Antonio Davis has been there and so have Reggie Miller and Rik Smits.
And they've got company at the National Institute for Fitness and Sport. Chris Mullin is around for the workouts as are Mark Jackson, Derrick McKey, Travis Best and just about everybody else on the Indiana Pacers.
"We don't have the coaches pushing us, we're pushing ourselves," Davis said. "We all worked hard in the hope of winning a championship and want to do everything we can to make it possible."
The Pacers have looked toward a new season ever since they lost Game 7 of the Eastern Conference finals to the Chicago Bulls.
Now, if the lockout ends in time for a season, no team might be more ready than the Pacers. Most of their players have been meeting and working out daily.
"We apparently have more players living in the area during the off-season than other teams," Davis said. "And the guys just want to be as ready as possible."

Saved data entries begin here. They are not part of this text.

/-! ### A frame's parameters -/

def IspFrame.p (f : IspFrame) (k : Nat) : Nat := nth f.params k 0
def IspFrame.cfg (f : IspFrame) (lo w : Nat) : Nat := bitsAt (f.p 0) lo w
def IspFrame.en (f : IspFrame) : Bool := bitAt (f.p 0) 0
def IspFrame.own (f : IspFrame) : Bool := decide (f.ctx < 4)
def IspFrame.trim (f : IspFrame) : Int := signedOf 16 (bitsAt (f.p 1) 16 16)
def IspFrame.bank (f : IspFrame) : Nat := f.cfg 10 1
def IspFrame.fx (f : IspFrame) : Nat := bitsAt (f.p 11) 0 4
def IspFrame.fy (f : IspFrame) : Nat := bitsAt (f.p 11) 4 4
def IspFrame.gridShift (f : IspFrame) : Nat := bitsAt (f.p 11) 8 4
def IspFrame.tiles (f : IspFrame) : List Nat :=
  (List.range (bitsAt (f.p 12) 16 2 + 1)).map (fun i => bitsAt (f.p 12) (4 * i) 4)
def IspFrame.base (f : IspFrame) : Nat := bitsAt (f.p 13) 0 14
def IspFrame.stride (f : IspFrame) : Nat := bitsAt (f.p 13) 16 14
def IspFrame.ring (f : IspFrame) : Nat := bitsAt (f.p 14) 0 12
def IspFrame.descTile (f : IspFrame) : Nat := bitsAt (f.p 15) 0 4
def IspFrame.descEn (f : IspFrame) : Bool := bitAt (f.p 15) 4
def IspFrame.descSlot (f : IspFrame) : Nat := bitsAt (f.p 15) 8 14

/-- The variant's tier code is the glint variant's (spec/00 R4 Table 1). -/
def glintTier (b : Blk) : Bool := b.unit.tier == 2

/-- The frame takes the glint path (spec/06 R122, R131): own sensor, glint variant, MODE 0. -/
def IspFrame.glint (f : IspFrame) (b : Blk) : Bool := f.own && glintTier b && f.mode == 0

/-- The frame is MONO (spec/06 R131). -/
def IspFrame.mono (f : IspFrame) : Bool := !f.own && !(2 ≤ f.cfg 1 3 && f.cfg 1 3 ≤ 5)

/-- The Bayer pattern: 2 RGGB, 3 GRBG, 4 GBRG, 5 BGGR. -/
def IspFrame.cfa (f : IspFrame) : Nat := if f.own then 2 else f.cfg 1 3

/-- Distance of same-plane neighbours (spec/06 R122). -/
def IspFrame.planeStep (f : IspFrame) (b : Blk) : Nat := if f.glint b then 4 else if f.mono then 1 else 2

/-- Look-ahead in input rows (spec/06 R140). -/
def IspFrame.la (f : IspFrame) (b : Blk) : Nat := if f.glint b then 4 else if f.mono then 0 else 2

/-- Input rows, and columns, of one grid row or column: 2 on the glint path. -/
def IspFrame.site (f : IspFrame) (b : Blk) : Nat := if f.glint b then 2 else 1
def IspFrame.gridW (f : IspFrame) (b : Blk) : Nat := f.width / f.site b
def IspFrame.gridH (f : IspFrame) (b : Blk) : Nat := f.height / f.site b
def IspFrame.channels (f : IspFrame) (b : Blk) : Nat := if f.mono then 1 else if f.glint b && f.cfg 4 2 == 2 then 4 else 3
def IspFrame.outW (f : IspFrame) (b : Blk) : Nat := f.gridW b / f.fx
def IspFrame.outH (f : IspFrame) (b : Blk) : Nat := f.gridH b / f.fy
def IspFrame.rowBytes (f : IspFrame) (b : Blk) : Nat := f.outW b * f.channels b * (if f.cfg 12 2 == 0 then 1 else 2)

Most of the Indiana players have scattered this week for Thanksgiving. But Davis was there Monday, working out with the Pacers' first-round draft pick, Al Harrington, as well as Chuck Person of the San Antonio Spurs, a former Pacer who still has a home in the area.
"At this point, we're all losing, and I just feel we need to do something to see that this whole thing (league) isn't wrecked," Davis said. "We have a lot of positive things going that have been tarnished right now."
At least six weeks of the season have been wiped out. Even if a settlement comes soon, the season most likely will not begin until January because of time needed for free-agent and rookie signings, along with some kind of limited training camp.
Smits, one of the top centers in the game, hasn't let his intention to test the free-agent market interfere with his workouts.
"I'm sure teams will work fast once they can sign players. ... It will be hard if at the last minute that I have to pack up nd go," he said. "But I'm definitely leaving my options open."
Harrington has taken to heart the words Larry Bird left with him at a minicamp before the lockout.
"He said that the biggest thing with his team is you don't play unless you are in shape," Harrington said. "Those were his words of wisdom to me."
The Pacers' resolve has been noticed by others, including New York Knicks coach Jeff Van Gundy.
"The thing I read about Indiana is that their team is ready to go ," he said. "They've got 11 or 12 guys working together each and every day, and I think that team will definitely have a jump on all the other teams because they are more committed.
"They're showing their commitment now. What they're doing is a great indicator of where they're at. For our team, I haven't heard those reports."
Coaches are prohibited from talking with their players during the lockout. They can only hope their players will be ready once the season begins.
"I haven't talked to anybody in five months, but they're professionals," Miami coach Pat Riley said. "I assume they'll be ready. We'll find out when the bell rings."
If Riley were to visit the University of Miami, he might run into Tim Hardaway, P.J. Brown and Jamal Mashburn. He'd also likely see players from other teams such as Rony Seikaly, Glen Rice and Matt Geiger working out with them.
In Utah, six to 10 Jazz players have been scrimmaging daily at Westminster College, a former team training site.
The Seattle SuperSonics have six players under contract -- Gary Payton, Detlef Schrempf, Hersey Hawkins, Vin Baker, Jim McIlvaine and Aaron Williams. They've been working out individually but not as a team.
Meanwhile, with Phil Jackson gone and most of the Chicago Bulls unsigned, the three-time defending champions show no signs they're preparing for another title run.
Michael Jordan, Scottie Pippen and Ron Harper were said to be practicing together. But Jordan, when asked about it recently, replied he was out of shape and refused to say what, if any, training he was doing.